Despite the numerous pharmacological and immunological approaches for multimodal glioma treatments
proposed in recent years, glioma phenotypic and genotypic spatial profiles remain heterogeneous and, therefore,
represent the biggest disadvantage for patient outcomes due to the development of treatment resistance.
Cell fusions through permanent cell-fusion and temporal tunneling nanotube (TNT) formations are novel,
recently discovered sources of intercellular gene transfers and glioma heterogeneity. In our grant, we will provide
a detailed analysis of cellular mechanisms essential for intercellular gene transfer via cell fusion and TNT
formations for different glioma subtypes in patient-derived tissue, mimicked glioma microenvironment in vitro,
and in mouse glioma models in vivo. Cell fusion and TNT formations in the context of tumor heterogeneity will
be detailed by following techniques: i) the high-resolution spatial cell transcriptional and histological profiling in
tissue slices (Visium platform); ii) the RNA-Seq and WES profiling (Illumina platform) on a single-cell level after
cell-type-specific enrichment by flow cytometry technique from dissociated tissue; iii) the proteomics (HCP, mass
spectrometry) analysis of molecular complexes involved in gene transfer at different stages of cell interaction.

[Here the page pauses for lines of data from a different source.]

/-- 42_display R172: BLIT stops at its first failing response, wherever that is. In step 0, at ENTER, BODY or EXIT, no
Data bracket is entered; in row k, at ENTER, BODY or EXIT, rows 0 to k - 1 were sent whole, the failing response's event
is the last, and no later row is sent. How ERRCODE takes a code is `placeCode` (log entry 6). -/
def Obligations.BlitStopsAtTheFirstFailure : Prop :=
  ∀ (s : State) (c : ErrCode) (n code : Nat) (result : BitVec 4) (r : TxAnswer) (ms : List ModeAnswer) (ts : List TxAnswer)
    (pre : List Byte), s.seq = .ready → s.raced = [] → pre = commandBytes s.params.wireOpc blitPre →
    (s.modeAnswers = .err c :: ms → s.txAnswers = ts →
      ∃ t, execTimes 2 .blit s = .next t ∧
        BlitAborted s t 0x4#4 (placeCode s.params c) (s.linkMode.extractLsb' 0 2) ms ts
          [.modeEnter .command (.err c)]) ∧
    (WriteFails s.params 6 r result code → s.modeAnswers = .ok :: ms → s.txAnswers = r :: ts →
      ∃ t, execTimes 3 .blit s = .next t ∧
        BlitAborted s t result code 0b11#2 ms ts [.modeEnter .command .ok, .txWrite pre r]) ∧
    (s.modeAnswers = .ok :: .err c :: ms → s.txAnswers = .ok n :: ts → 6 ≤ n →
      ∃ t, execTimes 4 .blit s = .next t ∧
        BlitAborted s t 0x4#4 (placeCode s.params c) 0b11#2 ms ts
          [.modeEnter .command .ok, .txWrite pre (.ok n), .modeEnter .idle (.err c)]) ∧
    ∀ (k : Nat) (ns : List Nat) (row : List Byte), k < 64 → 6 ≤ n → ns.length = k → (∀ x ∈ ns, 64 ≤ x) →
      row = packRow (rowBytes s.frame k) →
      (s.modeAnswers = List.replicate (2 * k + 2) .ok ++ .err c :: ms →
        s.txAnswers = .ok n :: (ns.map .ok ++ ts) →
        ∃ t, execTimes (4 * k + 6) .blit s = .next t ∧
          BlitAborted s t 0x4#4 (placeCode s.params c) 0b00#2 ms ts
            (blitEvents s n ns k ++ [.modeEnter .data (.err c)])) ∧
      (WriteFails s.params 64 r result code → s.modeAnswers = List.replicate (2 * k + 3) .ok ++ ms →
        s.txAnswers = .ok n :: (ns.map .ok ++ r :: ts) →
        ∃ t, execTimes (4 * k + 7) .blit s = .next t ∧
          BlitAborted s t result code 0b10#2 ms ts (blitEvents s n ns k ++ [.modeEnter .data .ok, .txWrite row r])) ∧
      ∀ n', 64 ≤ n' →
        s.modeAnswers = List.replicate (2 * k + 3) .ok ++ .err c :: ms →
        s.txAnswers = .ok n :: (ns.map .ok ++ .ok n' :: ts) →
        ∃ t, execTimes (4 * k + 8) .blit s = .next t ∧
          BlitAborted s t 0x4#4 (placeCode s.params c) 0b10#2 ms ts
            (blitEvents s n ns k ++ [.modeEnter .data .ok, .txWrite row (.ok n'), .modeEnter .idle (.err c)])

/-! ### The abort and the wire commands -/

/-- 60_exceptions R205: what an abort writes, for each failure: RESULT and ERRCODE, BUSY 0, READY, VALID 0 with MODE
kept inside a bracket only; and no event. How ERRCODE takes a code is `placeCode` (log entry 6), of which
`ErrcodeAlwaysFollowsResult` says more; what an abort does to the rest, `AbortLeavesTheRestAlone`. -/
def Obligations.AbortWritesItsResult : Prop :=
  ∀ (s : State) (c : ErrCode),
    (s.abort .writeFailed).status = 0x02#8 ∧ (s.abort .writeFailed).errcode = 0 ∧
      (s.abort (.transport c)).status = 0x03#8 ∧ (s.abort (.transport c)).errcode = placeCode s.params c ∧
      (s.abort (.mode c)).status = 0x04#8 ∧ (s.abort (.mode c)).errcode = placeCode s.params c ∧
      (s.abort .illegalOp).status = 0x05#8 ∧ (s.abort .illegalOp).errcode = 0 ∧
      (s.abort .illegalOp).linkMode = s.linkMode ∧ (s.abort .illegalOp).link = s.link ∧
      ∀ f : Failure,
        (s.abort f).seq = .ready ∧ (s.abort f).trace = s.trace ∧ (s.abort f).wire = s.wire ∧
          (s.abort f).frame = s.frame ∧ (s.abort f).offers = s.offers ∧ (s.abort f).modeAnswers = s.modeAnswers ∧
          (s.abort f).txAnswers = s.txAnswers ∧ (s.abort f).packOut = s.packOut ∧
          (f ≠ .illegalOp → (s.abort f).linkMode = 0#1 ++ s.linkMode.extractLsb' 0 2)

/-- What an abort leaves alone: it writes the registers of 60_exceptions R205 and nothing else but what the spec leaves
unspecified, which is the model's choice: the physical mode of a bracket that failed (log entry 9), WROW where a BLIT
ends (log entry 10), whose races are over (70_reset R236), and the counter of free values (log entry 24). A failure
outside a BLIT keeps WROW and the races, and a reserved word's keeps the physical mode and the counter too. -/
def Obligations.AbortLeavesTheRestAlone : Prop :=
  ∀ (s t : State) (f : Failure), t = s.abort f →
    t = { s with
      seq := .ready
      status := t.status
      errcode := t.errcode
      linkMode := t.linkMode
      link := t.link
      wrow := t.wrow
      raced := t.raced
      draws := t.draws } ∧
      (s.seq.isBlit = false →
        t.wrow = s.wrow ∧ t.raced = s.raced ∧ (f = .illegalOp → t.link = s.link ∧ t.draws = s.draws)) ∧
      (s.seq.isBlit = true → t.wrow.length = 64 ∧ t.raced = [])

Cell-specific Cas9/gRNA- directed gene knockdown in combination with the target rescue experiments and
quantitative Cre/fluorescence-based reporters of cell fusion and TNT formations will be utilized in vitro and in
vivo to complement RNA-Seq, WES, and proteomics data, allowing identification of new targets and providing
seeds for the development of novel pharmacological inhibitors of cell fusion and TNT formations.
Our preliminary data identified horizontal gene transfer via cell fusion and TNT formations between
glioma cells themselves and glioma/normal host cells in the hypoxic, inflammatory, mechanically stressed,
cytotoxic, and amino acid deprived microenvironmental glioma loci. We analyzed the transcriptomic and
proteomic signature of five PDGx cell lines of different molecular subtypes and confirmed that a central node of
the cellular stress response, the mRNA-binding protein HuR, is an essential regulator of cell fusion and TNT
formations in numerous stress conditions. The key biomarkers of TNT formations (TNFAIP2, GJA1) and
numerous endogenous fusogenes are direct HuR mRNA targets and overexpressed in gliomas in a HuR-
dependent manner. Therefore, we propose that pharmacological inhibitors of HuR function may serve as
suppressors of intercellular gene transfers evoked by cell fusion and TNT formations. In our grant, the impact of
the recently developed and patented by our group inhibitors of HuR dimerization (SRI42127 is a lead compound)
will be assessed in the regulation of glioma heterogeneity in vitro and in vivo. The high throughput genome-wide
in vivo screening of PDGx cell lines transduced with a Human GeCKOv2 CRISPR genome-wide knockout library
will be employed to reveal and compensate potential mechanisms of cell fusion tolerance to the HuR inhibitors.